TASK =
What is the number of lines in the entries that contain the word "meets"? Reply with that number only.

_ _ _

-- ==== Sys2Proof/Machine/Bus.lean ====
section
/-!
DEFINITION. The register bus: what a write at any address of the control-port window does (R12 to R15, R440 to
R445, R463 to R476), CFG_CTRL (R443, R460), the event registers (R444, R445), and the board-management
transactions (R514, R515).
-/
namespace Sys2Proof.Machine
open Sys2Proof

/-- A write of CFG_CTRL: the bits that the mask selects (R443, R460); board management writes its VIEW only (R459).  Setting
REF_VALID lets the restore engine act again (R457). -/
def writeCfgCtrl (w : Wr) (v : Word) (s : State) : State :=
  let sel := fun k => bitAt v (16 + k)
  let bit := fun k old => if sel k then bitAt v k else old
  let c := s.cfg
  let s := match w.port with
    | .host => { s with cfg := { c with viewHost := bit 3 c.viewHost } }
    | .bm => { s with cfg := { c with viewBm := bit 3 c.viewBm } }
    | .shep => { s with cfg := { c with viewShep := bit 3 c.viewShep } }
  if w.port = .bm then (if sel 0 || sel 1 || sel 2 then deny .bm s else s)
  else
    { s with cfg := { s.cfg with
        checkEn := bit 0 c.checkEn, refValid := bit 1 c.refValid, restoreEn := bit 2 c.restoreEn,
        restoredOnce := c.restoredOnce && !(sel 1 && bitAt v 1) } }

/-- CFG_CTRL_WRITE (R443, R460). -/
def execCfgCtrlWrite (w : Wr) (v : Word) (s : State) : Host.Outcome State Fault Refusal :=
  .next (regWrite w 0x10 v [] (writeCfgCtrl w v) s)

/-- EVENT_CLEAR (R445). -/
def execEventClear (w : Wr) (blk : Block) (v : Word) (s : State) : Host.Outcome State Fault Refusal :=
  .next (regWrite w (eventAddr blk) v [] (unlessClearWaits w (eventAddr blk) v [] (clearEvents blk v)) s)

/-- A write of a word of a mailbox (R417, R418, R437, R438). -/
def writeMbox (w : Wr) (m off : Nat) (v : Word) (s : State) : State :=
  if off = 0 then mbxWrite w m (writeMbxCtrl m v) s
  else if off = 4 then mbxWrite w m (whileIdle m (fun s => setMbox m { mbox s m with cmd := v &&& 0xFFFF } s)) s
  else if 0x10 ≤ off && off < 0x30 then
    mbxWrite w m (whileIdle m (fun s =>
      setMbox m { mbox s m with args := tabSet (mbox s m).args ((off - 0x10) / 4) v 0 } s)) s
  else if off = 8 || (0x30 ≤ off && off < 0x50) then mbxWrite w m id s
  else s

/-- A write of a Tally unit's register: its owner's only (R327); the calibration of an ARM written so is read by
TALLY_CAL_REFRESH.  A read-only word ignores it, and denies it to a board management that does not own the unit (R459). -/
def writeTallyUnit (w : Wr) (u off : Nat) (v : Word) (s : State) : State :=
  if off = 0x30 then writeTallyCmd w.port u v none s
  else if off < 0x30 then
    (if (tallyUnit s u).owner = ownerOf w.port then nowPut (tallyAddr u off) v s else notOwner w.port u s)
  else if w.port = .bm && (tallyUnit s u).owner ≠ .bm then deny .bm s
  else s

/-- A write of one word of a flock's block (R94, R106, R302, R305, R475, R476). -/
def writeFlockWord (f off : Nat) (v : Word) (s : State) : State :=
  if s.build.flocks ≤ f then s
  else if off = 0xC then writeMeshCtrl f v s
  else if off = 0x18 then bellPut (keySpareCfg f) v s
  else if off = 0x2C then writeGenCtrl f v s
  else s

/-- A write of the ballast table entry that a ZONE_BTAB_SEL word names (R271). -/
def writeZoneBtab (sel : Word) (v : Word) (s : State) : State :=
  match btabKey sel with
  | some k => bellPut k v s
  | none => s

/-- A write of SHEP_ASSERT: the core halts at an address that the write does not carry (R411, R432). -/
def writeAssert (v : Word) (s : State) : State :=
  let (pc, s) := takeFreeWord s
  haltCore .assertion pc (v &&& 0xFFFF) s

/-- A write of SHEP_KICK (R414, R432). -/
def writeKick (v : Word) (s : State) : State :=
  if s.shep.state = .running && bitAt v 0 then { s with shep := { s.shep with wdogCount := 0, wdogOut := false } } else s

/-- A register of the host-wide blocks that acts on a write, by its address; none where a write only stores
fields.  RCG_CFG and ZONE_BTAB_DATA reach what the port's last select names in s (R442, R453). -/
def actingWrite (s : State) (w : Wr) (a : Nat) (v : Word) : Option (State → State) :=
  let p := w.port
  if a = 0x10 then some (writeCfgCtrl w v)
  else if a = 0x1000 then some (writeBellSnap p v)
  else if a = 0x1018 then some (writeBellLoad v)
  else if a = 0x2000 then some (writeRootCtrl v)
  else if a = 0x200C then some (writeDivApply v)
  else if a = 0x201C then some (nowPut (portKey p a) v)
  else if a = 0x2020 then some (writeRootBtab p v)
  else if a = 0x2024 then some (writeRootMeas p v)
  else if a = 0x2034 then some (writeRootAge v)
  else if a = 0x3004 then some (writeFoldTether v)
  else if a = 0x3010 then some (writeFoldCtrl v)
  else if a = 0x3020 then some (writeFoldExclude v)
  else if a = 0x3028 then some (writeFoldStatReq p v)
  else if a = 0x3050 then some (writeFoldLogSel p v)
  else if a = 0x4000 then some (writeRcgSel p v)
  else if a = 0x400C then some (writeRcgCfg (selRegion s p) v)
  else if a = 0x404C then some (writeRcgBmeas v)
  else if a = 0x5000 then some (writeXingSel p v)
  else if a = 0x501C then some (writeXingCfg v)
  else if a = 0x5030 then some (writeXingAudit v)
  else if a = 0x6000 then some (writeFcstCfg v)
  else if a = 0x6004 then some (writeFcstCtrl v)
  else if a = 0x602C then some (writeFcstStatReq p v)
  else if a = 0x7004 then some (nowPut (portKey p a) v)
  else if a = 0x7008 then some (writeZoneBtab (btabSel s p) v)
  else if a = 0x7024 then some (writeZoneStatReq p v)
  else if a = 0x9000 then some (fun s => evalClaims (writeTallyClaim w v s))
  else if 0x9100 ≤ a && a < 0x9500 then some (writeTallyUnit w ((a - 0x9100) / 0x100) (a % 0x100) v)
  else if a = 0xA004 then some (writeCalCtrl v)
  else if a = 0xB038 then some (writeTodCtrl v)
  else if a = 0xC018 then some (if p = .shep then writeAssert v else id)
  else if a = 0xC01C then some (if p = .shep then writeKick v else id)
  else if a = 0xC024 then some (writeShepBankCtrl v)
  else if 0xD000 ≤ a && a < 0xD300 then some (writeMbox w ((a - 0xD000) / 0x100) (a % 0x100) v)
  else if a = 0xE000 then some (writeCrkArm v)
  else if a = 0xE004 then some (writeCrkCmd w v)
  else if a = 0xF004 then some (writeLcCtrl v)
  else if 0x10000 ≤ a && a < 0x15000 then some (writeFlockWord ((a - 0x10000) / 64) (a % 64) v)
  else none

/-- What a write performs at an address (R12 to R14, R440, R445, R465 to R476): an acting register, an event
register, a bell-class register, a plain "now" register, or nothing. -/
def writeEffect (w : Wr) (a : Nat) (v : Word) (s : State) : State :=
  match actingWrite s w a v with
  | some f => f s
  | none =>
    match eventBlock a with
    | some b => clearEvents b v s
    | none =>
      if 0x15000 ≤ a then s
      else if (bellReg s.build a).isSome then bellPut a v s
      else nowPut a v s

/-- What a write carries beside its word: at RCG_CFG the region that it reaches (R453). -/
def writeExt (s : State) (w : Wr) (a : Nat) : List Nat := if a = 0x400C then [selRegion s w.port] else []

/-- A register write at any address of the window: aligned, and then as every register write (R440). -/
def busWrite (w : Wr) (addr : Nat) (v : Word) (s : State) : State :=
  let a := addr - addr % 4
  regWrite w a v (writeExt s w a) (unlessClearWaits w a v (writeExt s w a) (writeEffect w a v)) s

/-- REG_WRITE (R12 to R15, R440 to R443, R458, R459). -/
def execRegWrite (w : Wr) (addr : BitVec 20) (v : Word) (s : State) : Host.Outcome State Fault Refusal :=
  .next (busWrite w addr.toNat v s)

/-! ### The writes of a slow-clock edge -/

/-- What a waiting write performs that meets its checks, with what its command carries beside the word: the readings of an ARM's
first calibration, or the steps of an ageing transfer.  Claims are evaluated once, after every write (R328). -/
def waitMeaning (e : WaitWr) (s : State) : State :=
  if 0x9100 ≤ e.addr && e.addr < 0x9500 && e.addr % 0x100 = 0x30 then
    writeTallyCmd e.w.port ((e.addr - 0x9100) / 0x100) e.word (calOfExt e.ext) s
  else if e.addr = 0x9000 then writeTallyClaim e.w e.word s
  else if e.addr = 0x400C then writeRcgCfg (e.ext.getD 0 0) e.word s
  else if e.addr = 0x2034 && !e.ext.isEmpty then stepRootAge ((e.ext.getD 0 0 : Int) - (e.ext.getD 1 0 : Int)) (e.ext.getD 2 0 = 1) s
  else writeEffect e.w e.addr e.word s

/-- What a waiting write performs: one that waited behind a withheld write of its port meets its checks now (R440, R458, R511). -/
def waitEffect (e : WaitWr) (s : State) : State :=
  if e.w.strb ≠ 15 then raise .cfg 5 s
  else if writeDenied s e.w.port e.addr then deny e.w.port s
  else waitMeaning e s

/-- The snapshots and loads that wait for a tick edge or bypass edge are taken (R15, R77). -/
def takeCaptures (s : State) : State :=
  s.out.captures.foldl (fun t e => waitEffect e t) { s with out := { s.out with captures := [] } }

/-- The waiting writes at a slow-clock edge: each takes effect in its order, stalls or is retried, or is dropped, with
BM_LOST for one of board management's; a snapshot or a load of the counter waits on for a tick edge or bypass edge where none
falls here (R15, R77, R297, R418, R442, R443, R511). -/
def performWaiting (s : State) : State :=
  let q := ((waitMarks s).filter (fun m => !m.2)).map Prod.fst
  let stalled := ((waitMarks s).filter Prod.snd).map Prod.fst
  let (now, again, lost) := sortWaiting q false q
  let early := now.filter (fun e => !edgeBound e.addr || edgesRun s)
  let caps := now.filter (fun e => !(!edgeBound e.addr || edgesRun s))
  let s := raiseIf lost .cfg 6 { s with out := { s.out with
    waiting := again ++ stalled, captures := s.out.captures ++ caps, took := !now.isEmpty } }
  (edgeOrder early).foldl (fun t e => waitEffect (withRival q e) t) s

/-- A slow-clock edge: the waiting writes, and then the loads that an ms_pps_in edge or a HELLO has asked for; a BELL_LOAD
of the same period is taken instead, and the time-of-day load waits for the next edge of ms_pps_in (R77, R387, R388, R391). -/
def performAll (s : State) : State :=
  let t := performWaiting s
  if !edgesRun t then t
  else if t.time.loadAt = some (elapsed t) then
    { t with mus := { t.mus with todArmed := t.mus.todArmed || t.mus.todLoad.isSome, todLoad := none, joinTicks := none } }
  else requestedLoad t

/-! ### Board management -/

/-- The words of a write transaction, in order; 1 to 3 trailing bytes are a partial word (R440, R515). -/
def i2cWords (off : Nat) (bytes : List (BitVec 8)) (s : State) : State :=
  match bytes with
  | a :: b :: c :: d :: rest =>
    i2cWords ((off + 4) % 2 ^ 20) rest (busWrite ⟨.bm, 15, none⟩ off (wordOfBytes [a, b, c, d]) s)
  | [] => s
  | _ => busWrite ⟨.bm, 7, none⟩ off 0 s

/-- A read at a port: the word it returns, 0 where the life-cycle state denies it, and what it leaves: a denial raises ACCESS_DENY
and records the port, with SLVERR on the control port; any other read changes nothing but that answer (R441, R458, R461, R511). -/
def busRead (p : Port) (off : Nat) (s : State) : Word × State :=
  let a := off - off % 4
  (regRead s p off,
   if reachable s a && vendorClosed s a then deny p s
   else if p = .host then { s with out := { s.out with resp := .okay } } else s)

/-- The words of a read transaction, each a read of its own (R458, R515). -/
def i2cReads (off : Nat) (n : Nat) (s : State) : State :=
  match n with
  | 0 => s
  | n + 1 =>
    let (v, s) := busRead .bm off s
    i2cReads ((off + 4) % 2 ^ 20) n { s with out := { s.out with i2c := s.out.i2c ++ leBytes 4 v.toNat } }

/-- The target address of a transaction, and its offset. -/
def i2cTarget : I2c → BitVec 7
  | .write t _ _ => t
  | .read t _ _ => t
def i2cOffset : I2c → BitVec 24
  | .write _ o _ => o
  | .read _ o _ => o

/-- The port's own address: 0b101_10xx, the low bits bm_addr as sampled at cold reset (R514). -/
def bmTarget (s : State) : BitVec 7 := 0x58#7 + s.lc.bmAddr.setWidth 7

/-- I2C_TRANSACTION (R514, R515): one to another address is no business of the port; an OFF2 whose bits 7:4 are not 0 is answered with
NACK and the rest ignored. -/
def execI2cTransaction (t : I2c) (s : State) : Host.Outcome State Fault Refusal :=
  if i2cTarget t ≠ bmTarget s then .next s
  else
    let s := { s with out := { s.out with i2c := [], nack := decide (2 ^ 20 ≤ (i2cOffset t).toNat) } }
    if 2 ^ 20 ≤ (i2cOffset t).toNat then .next s
    else
      match t with
      | .write _ o bytes => .next (i2cWords o.toNat bytes s)
      | .read _ o words => .next (i2cReads o.toNat words s)

/-- SCL_TIMEOUT (R515): the target's transaction state is reset and bm_sda released. -/
def execSclTimeout (s : State) : Host.Outcome State Fault Refusal :=
  .next { s with out := { s.out with i2c := [], nack := false } }

end Sys2Proof.Machine
end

_ _ _

COMPLETED TASK =
2